_EXERCISE_
Reproduce the records below exactly, with nothing altered.
· · ·
/-- Whether block frame `f` is rejected for its records. -/
def blockFrameBad (f x : Nat) : Bool :=
  if f = 0 then (List.range 10).any (fun k => dpbRecordBad (recordOf x k))
  else if f = 1 then (List.range 5).any (fun k => bkbRecordBad (recordOf x k))
  else if f = 2 then (List.range 15).any (fun b => queueRecordBad b (recordOf x b))
  else if f = 3 ∨ f = 4 then
    (List.range 16).any (fun k => dspRecordBad (16 * (f - 3) + k) (recordOf x k) (if k = 0 then 0 else recordOf x (k - 1)))
  else false

/-- Multi-hot fields among the attach selects of a block frame (R428, R430). -/
def attachContention (f x : Nat) : Bool :=
  64 ≤ f && f < 192 && (List.range 256).any (fun k => multiHot 4 (bits x (4 * k + 3) (4 * k)))

namespace State

/-- A track whose `OVR` is 1 and whose own multiplexer is not off has two drivers (R430): in a tile frame that is being
written, or in an `OVR` frame. -/
def trackContention (s : State) (d sec t f x : Nat) : Bool :=
  if t < 128 then
    32 ≤ f && f < 40 && (List.range 2).any (fun h => (List.range 8).any (fun k =>
      let lo := 512 * h + 8 * (56 + k)
      (muxPick 4 4 (bits x (lo + 3) lo) (bits x (lo + 7) (lo + 4))).isSome && s.overridden d sec t (2 * (f - 32) + h) (56 + k)))
  else
    192 ≤ f && (bitList 1024 x).any (fun i =>
      let o := 1024 * (f - 192) + i
      let c := o / 128 % 16
      let j := 56 + o / 2048
      let lo := 512 * (c % 2) + 8 * j
      let y := s.frame d sec (o % 128) (32 + c / 2)
      (muxPick 4 4 (bits y (lo + 3) lo) (bits y (lo + 7) (lo + 4))).isSome)

/-- The audit of a sector starts a new lap 0 after its frames have been written (R446). -/
def auditRestart (s : State) (d sec : Nat) : State :=
  { s with boot := { s.boot with references := SMap.write [] s.boot.references (sectorKey d sec) [] } }

/-- Contents that an image does not supply are zeros (R195). -/
def clearContents (s : State) (d : Nat) : State :=
  let mine := fun page => pageKind page = some .mi && pageDie page = d
  { s with mem :=
    { s.mem with
      cells := SMap.keep (fun k => !(mine (k / 65536))) s.mem.cells
      parity := SMap.keep (fun k => !(mine (k / 2048))) s.mem.parity
      spares := SMap.keep (fun k => !(mine (k / 256))) s.mem.spares
      stale := SMap.keep (fun k => !(mine (k / 1024))) s.mem.stale
      repair := SMap.keep (fun k => !(mine (k / 64))) s.mem.repair } }

/-- The first frame of a body that is written: the die is one that the attempt writes, and its contents start from zeros (R195, R437). -/
def dieTouched (s : State) (d : Nat) : State :=
  if s.boot.written = [] then
    let t := s.clearContents d
    { t with boot := { t.boot with touched := withBit t.boot.touched d true } }
  else s

/-- Write one frame of an image: what was wrong with it, or none (R84, R107, R198, R427, R430, R431). A frame for a released sector is captured
with WORD 0, as no register access causes it (DESIGN CHOICE; log entry 98). -/
def imageFrame (s : State) (a : FrameAddr) (x : BitVec 1024) : State × Option Nat :=
  let page := Pg.sctl a.die a.sector
  if a.ok = false then (s, some 0x05)
  else if s.gsrActive a.die a.sector = false then (s.capture page 0x8 .config 0, some 0x05)
  else if SMap.read false s.boot.written a.word = true then (s, some 0x05)
  else
    let s := s.dieTouched a.die
    let s := { s with boot := { s.boot with
      written := SMap.write false s.boot.written a.word true, count := s.boot.count + b2n (a.kind < 2) } }
    if a.kind = 2 then
      let mi := Pg.mi a.die a.sector
      (forEach (List.range 16) (fun k t =>
        let at_ := locate mi a.unit (16 * a.index + k) (s.bankMapOf mi a.unit)
        t.parityStore mi at_.1 at_.2 (x.toNat >>> (64 * k) % 2 ^ 64) false) s, none)
    else
      let t := if a.kind = 0 then a.unit else 128
      let n := x.toNat
      if a.kind = 1 ∧ blockFrameBad a.index n = true then (s, some 0x05)
      else if (a.kind = 0 ∧ frameContention a.index n = true) ∨ (a.kind = 1 ∧ attachContention a.index n = true) ∨
          s.trackContention a.die a.sector t a.index n = true then (s, some 0x06)
      else
        let u := (s.putFrame a.die a.sector t a.index x).auditRestart a.die a.sector
        if a.kind = 1 ∧ 5 ≤ a.index ∧ a.index < 21 then
          (forEach (List.range 32) (fun hq v =>
            let j := 2 * (a.index - 5) + hq / 16
            let q := hq % 16
            v.setCoef a.die a.sector j q (BitVec.ofNat 27 (n >>> (432 * (hq / 16) + 27 * q)))) u, none)
        else (u, none)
· · ·
_RESPONSE_
/-- Whether block frame `f` is rejected for its records. -/
def blockFrameBad (f x : Nat) : Bool :=
  if f = 0 then (List.range 10).any (fun k => dpbRecordBad (recordOf x k))
  else if f = 1 then (List.range 5).any (fun k => bkbRecordBad (recordOf x k))
  else if f = 2 then (List.range 15).any (fun b => queueRecordBad b (recordOf x b))
  else if f = 3 ∨ f = 4 then
    (List.range 16).any (fun k => dspRecordBad (16 * (f - 3) + k) (recordOf x k) (if k = 0 then 0 else recordOf x (k - 1)))
  else false

/-- Multi-hot fields among the attach selects of a block frame (R428, R430). -/
def attachContention (f x : Nat) : Bool :=
  64 ≤ f && f < 192 && (List.range 256).any (fun k => multiHot 4 (bits x (4 * k + 3) (4 * k)))

namespace State

/-- A track whose `OVR` is 1 and whose own multiplexer is not off has two drivers (R430): in a tile frame that is being
written, or in an `OVR` frame. -/
def trackContention (s : State) (d sec t f x : Nat) : Bool :=
  if t < 128 then
    32 ≤ f && f < 40 && (List.range 2).any (fun h => (List.range 8).any (fun k =>
      let lo := 512 * h + 8 * (56 + k)
      (muxPick 4 4 (bits x (lo + 3) lo) (bits x (lo + 7) (lo + 4))).isSome && s.overridden d sec t (2 * (f - 32) + h) (56 + k)))
  else
    192 ≤ f && (bitList 1024 x).any (fun i =>
      let o := 1024 * (f - 192) + i
      let c := o / 128 % 16
      let j := 56 + o / 2048
      let lo := 512 * (c % 2) + 8 * j
      let y := s.frame d sec (o % 128) (32 + c / 2)
      (muxPick 4 4 (bits y (lo + 3) lo) (bits y (lo + 7) (lo + 4))).isSome)

/-- The audit of a sector starts a new lap 0 after its frames have been written (R446). -/
def auditRestart (s : State) (d sec : Nat) : State :=
  { s with boot := { s.boot with references := SMap.write [] s.boot.references (sectorKey d sec) [] } }

/-- Contents that an image does not supply are zeros (R195). -/
def clearContents (s : State) (d : Nat) : State :=
  let mine := fun page => pageKind page = some .mi && pageDie page = d
  { s with mem :=
    { s.mem with
      cells := SMap.keep (fun k => !(mine (k / 65536))) s.mem.cells
      parity := SMap.keep (fun k => !(mine (k / 2048))) s.mem.parity
      spares := SMap.keep (fun k => !(mine (k / 256))) s.mem.spares
      stale := SMap.keep (fun k => !(mine (k / 1024))) s.mem.stale
      repair := SMap.keep (fun k => !(mine (k / 64))) s.mem.repair } }

/-- The first frame of a body that is written: the die is one that the attempt writes, and its contents start from zeros (R195, R437). -/
def dieTouched (s : State) (d : Nat) : State :=
  if s.boot.written = [] then
    let t := s.clearContents d
    { t with boot := { t.boot with touched := withBit t.boot.touched d true } }
  else s

/-- Write one frame of an image: what was wrong with it, or none (R84, R107, R198, R427, R430, R431). A frame for a released sector is captured
with WORD 0, as no register access causes it (DESIGN CHOICE; log entry 98). -/
def imageFrame (s : State) (a : FrameAddr) (x : BitVec 1024) : State × Option Nat :=
  let page := Pg.sctl a.die a.sector
  if a.ok = false then (s, some 0x05)
  else if s.gsrActive a.die a.sector = false then (s.capture page 0x8 .config 0, some 0x05)
  else if SMap.read false s.boot.written a.word = true then (s, some 0x05)
  else
    let s := s.dieTouched a.die
    let s := { s with boot := { s.boot with
      written := SMap.write false s.boot.written a.word true, count := s.boot.count + b2n (a.kind < 2) } }
    if a.kind = 2 then
      let mi := Pg.mi a.die a.sector
      (forEach (List.range 16) (fun k t =>
        let at_ := locate mi a.unit (16 * a.index + k) (s.bankMapOf mi a.unit)
        t.parityStore mi at_.1 at_.2 (x.toNat >>> (64 * k) % 2 ^ 64) false) s, none)
    else
      let t := if a.kind = 0 then a.unit else 128
      let n := x.toNat
      if a.kind = 1 ∧ blockFrameBad a.index n = true then (s, some 0x05)
      else if (a.kind = 0 ∧ frameContention a.index n = true) ∨ (a.kind = 1 ∧ attachContention a.index n = true) ∨
          s.trackContention a.die a.sector t a.index n = true then (s, some 0x06)
      else
        let u := (s.putFrame a.die a.sector t a.index x).auditRestart a.die a.sector
        if a.kind = 1 ∧ 5 ≤ a.index ∧ a.index < 21 then
          (forEach (List.range 32) (fun hq v =>
            let j := 2 * (a.index - 5) + hq / 16
            let q := hq % 16
            v.setCoef a.die a.sector j q (BitVec.ofNat 27 (n >>> (432 * (hq / 16) + 27 * q)))) u, none)
        else (u, none)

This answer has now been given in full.